Wednesday, October 22, 2008

China needs more coherent food-safety system: UN

China, fighting a spreading tainted milk scandal, needs a more coherent food-safety system, with unified laws, one overarching watchdog and faster sharing of information, the United Nations said on Wednesday.
China has been swept by a series of food- and product-safety scandals involving goods as diverse as toys, tires, toothpaste, pet food, fish, beans, dumplings and baby cribs.
In the latest case, thousands of Chinese children fell ill and at least four died from drinking milk formula contaminated with melamine, which has since been found in a series of drinks and foods and led to products being pulled from shops worldwide. ‘We see that a disjointed system with dispersed authority between different ministries and agencies resulted in poor communication and maybe prolonged (the) outbreak with a late response,’ said Jorgen Schlundt, the World Health Organisation’s food safety chief, referring to the melamine case.
‘We need to have a coherent system that covers the full farm-to-fork table,’ he told a news conference in Beijing at the launch of a UN paper on improving food safety in China.
Inconsistent regulations, poor enforcement, weak rule of law and powerful local officials and businessmen have allowed illicit operations and practices to thrive with sometimes minimal and patchy scrutiny from central authorities.

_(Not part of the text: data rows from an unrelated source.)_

-- ==== Sys2Proof/Laws/Bits.lean ====
section
/-! SUPPORT. Lists of bits, most significant first, and the numbers they stand for (20_memory.md rule R60). -/

namespace Sys2Proof.Machine

@[simp] theorem length_bitsOf (v k : Nat) : (bitsOf v k).length = k := by
  induction k with
  | zero => rfl
  | succ k ih => simp [bitsOf, ih]

/-- Only the low `k` bits count. -/
theorem bitsOf_congr {u v k : Nat} (h : u % 2 ^ k = v % 2 ^ k) : bitsOf u k = bitsOf v k := by
  induction k with
  | zero => rfl
  | succ k ih =>
    have hb : u.testBit k = v.testBit k := by
      have := congrArg (Nat.testBit · k) h
      simpa [Nat.testBit_mod_two_pow] using this
    have hm : u % 2 ^ k = v % 2 ^ k := by
      have := congrArg (· % 2 ^ k) h
      simpa [Nat.mod_mod_of_dvd _ (pow_dvd_pow 2 (Nat.le_succ k))] using this
    simp [bitsOf, hb, ih hm]

theorem bitsOf_mod (v k : Nat) : bitsOf (v % 2 ^ k) k = bitsOf v k := bitsOf_congr (by simp)

theorem bitsOf_split (v n m : Nat) : bitsOf v (n + m) = bitsOf (v / 2 ^ m) n ++ bitsOf v m := by
  induction n with
  | zero => simp [bitsOf]
  | succ n ih =>
    rw [Nat.succ_add, bitsOf, ih, bitsOf, List.cons_append, Nat.testBit_div_two_pow]

/-- `n` bits in front of `m` bits. -/
theorem bitsOf_append (a n : Nat) {b m : Nat} (hb : b < 2 ^ m) :
    bitsOf (a * 2 ^ m + b) (n + m) = bitsOf a n ++ bitsOf b m := by
  rw [bitsOf_split]
  congr 1
  · rw [Nat.add_comm, Nat.add_mul_div_right _ _ (Nat.two_pow_pos m), Nat.div_eq_of_lt hb, Nat.zero_add]
  · exact bitsOf_congr (by simp [Nat.add_mod])

theorem bitsOf_zero (k : Nat) : bitsOf 0 k = List.replicate k false := by
  induction k with
  | zero => rfl
  | succ k ih => simp [bitsOf, ih, List.replicate_succ]

theorem foldl_bits (bits : List Bool) (acc : Nat) :
    bits.foldl (fun acc b => 2 * acc + b.toNat) acc = acc * 2 ^ bits.length + natOfBits bits := by
  induction bits generalizing acc with
  | nil => simp [natOfBits]
  | cons b rest ih =>
    simp only [List.foldl_cons, natOfBits, List.length_cons, ih (2 * acc + b.toNat), ih (2 * 0 + b.toNat), pow_succ]
    ring

@[simp] theorem natOfBits_nil : natOfBits [] = 0 := rfl

theorem natOfBits_cons (b : Bool) (rest : List Bool) :
    natOfBits (b :: rest) = b.toNat * 2 ^ rest.length + natOfBits rest := by
  rw [natOfBits, List.foldl_cons, foldl_bits]; simp

theorem natOfBits_append (xs ys : List Bool) :
    natOfBits (xs ++ ys) = natOfBits xs * 2 ^ ys.length + natOfBits ys := by
  rw [natOfBits, List.foldl_append, foldl_bits]; rfl

theorem natOfBits_lt (bits : List Bool) : natOfBits bits < 2 ^ bits.length := by
  induction bits with
  | nil => simp
  | cons b rest ih =>
    rw [natOfBits_cons, List.length_cons, pow_succ]
    cases b <;> simp <;> omega

@[simp] theorem natOfBits_bitsOf (v k : Nat) : natOfBits (bitsOf v k) = v % 2 ^ k := by
  induction k with
  | zero => simp [bitsOf, Nat.mod_one]
  | succ k ih =>
    have hb : (v.testBit k).toNat = v / 2 ^ k % 2 := by
      rw [Nat.testBit_eq_decide_div_mod_eq]
      rcases Nat.mod_two_eq_zero_or_one (v / 2 ^ k) with h | h <;> simp [h]
    rw [bitsOf, natOfBits_cons, ih, length_bitsOf, Nat.mod_pow_succ, hb, Nat.add_comm, Nat.mul_comm]

theorem bitsOf_natOfBits (bits : List Bool) : bitsOf (natOfBits bits) bits.length = bits := by
  induction bits with
  | nil => rfl
  | cons b rest ih =>
    rw [natOfBits_cons, List.length_cons, Nat.add_comm rest.length 1, bitsOf_append _ _ (natOfBits_lt rest), ih]
    cases b <;> simp [bitsOf]

theorem bitsOf_injective {u v k : Nat} (hu : u < 2 ^ k) (hv : v < 2 ^ k) (h : bitsOf u k = bitsOf v k) : u = v := by
  have := congrArg natOfBits h
  simpa [Nat.mod_eq_of_lt hu, Nat.mod_eq_of_lt hv] using this

theorem take_bitsOf (v k : Nat) {n : Nat} (h : n ≤ k) : (bitsOf v k).take n = bitsOf (v / 2 ^ (k - n)) n := by
  obtain ⟨m, rfl⟩ := Nat.exists_eq_add_of_le h
  rw [bitsOf_split, Nat.add_sub_cancel_left, List.take_left' (length_bitsOf _ _)]

theorem drop_bitsOf (v k : Nat) {n : Nat} (h : n ≤ k) : (bitsOf v k).drop n = bitsOf v (k - n) := by
  obtain ⟨m, rfl⟩ := Nat.exists_eq_add_of_le h
  rw [bitsOf_split, Nat.add_sub_cancel_left, List.drop_left' (length_bitsOf _ _)]

/-! ### Words -/

@[simp] theorem length_wordBits (w : Word) : (wordBits w).length = 32 := length_bitsOf _ _

theorem wordBits_ofNat {n : Nat} (h : n < 2 ^ 32) : wordBits (BitVec.ofNat 32 n) = bitsOf n 32 := by
  rw [wordBits, BitVec.toNat_ofNat, Nat.mod_eq_of_lt h]

theorem wordBits_injective {u v : Word} (h : wordBits u = wordBits v) : u = v :=
  BitVec.eq_of_toNat_eq (bitsOf_injective u.isLt v.isLt h)

theorem length_flatMap_wordBits (ws : List Word) : (ws.flatMap wordBits).length = 32 * ws.length := by
  induction ws with
  | nil => rfl
  | cons w rest ih => simp [ih]; omega

theorem flatMap_wordBits_injective {us vs : List Word} (h : us.flatMap wordBits = vs.flatMap wordBits) : us = vs := by
  induction us generalizing vs with
  | nil =>
    cases vs with
    | nil => rfl
    | cons v vs => have := congrArg List.length h; simp at this; omega
  | cons u us ih =>
    cases vs with
    | nil => have := congrArg List.length h; simp at this
    | cons v vs =>
      simp only [List.flatMap_cons] at h
      obtain ⟨h1, h2⟩ := List.append_inj h (by simp)
      rw [wordBits_injective h1, ih h2]

end Sys2Proof.Machine
end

Despite mounting international expectations for a food safety overhaul, China’s vast size and complex web of government agencies and product quality watchdogs have long made maintaining standards a problematic and Herculean task.
China, which is currently overhauling its food safety legislation, says it is aware of the problems.
‘For an effective food safety system there should be one overarching piece of food safety legislation that covers food safety from production through to consumption,’ added the WHO’s regional adviser on food safety, Anthony Hazzard.
Meanwhile, Thailand’s Food and Drug Administration said Wednesday it had pulled Malaysian-made cheese crackers off the shelves after finding they contained high levels of the toxic chemical melamine, reports AFP.
The Julie’s brand of biscuits with a cream cheese filling was the second product to be removed from sale by the Thai health ministry since the melamine scandal in China.
‘The results from the melamine tests showed high levels of melamine beyond the maximum limit in the Julie’s cheese sandwiches,’ Pipat Yingseree, the FDA secretary general, said in a statement.
‘The FDA asks consumers to stop eating this product and the FDA has already notified the importer and retailers to recall the product from the market,’ the statement from the health ministry department said.
Samples of seven other Julie’s products are currently being tested for melamine, an industrial chemical that has been found mostly in Chinese dairy products.
Earlier this month, Thailand’s ministry of health pulled the Mali brand of condensed milk off the shelves after it detected high melamine levels.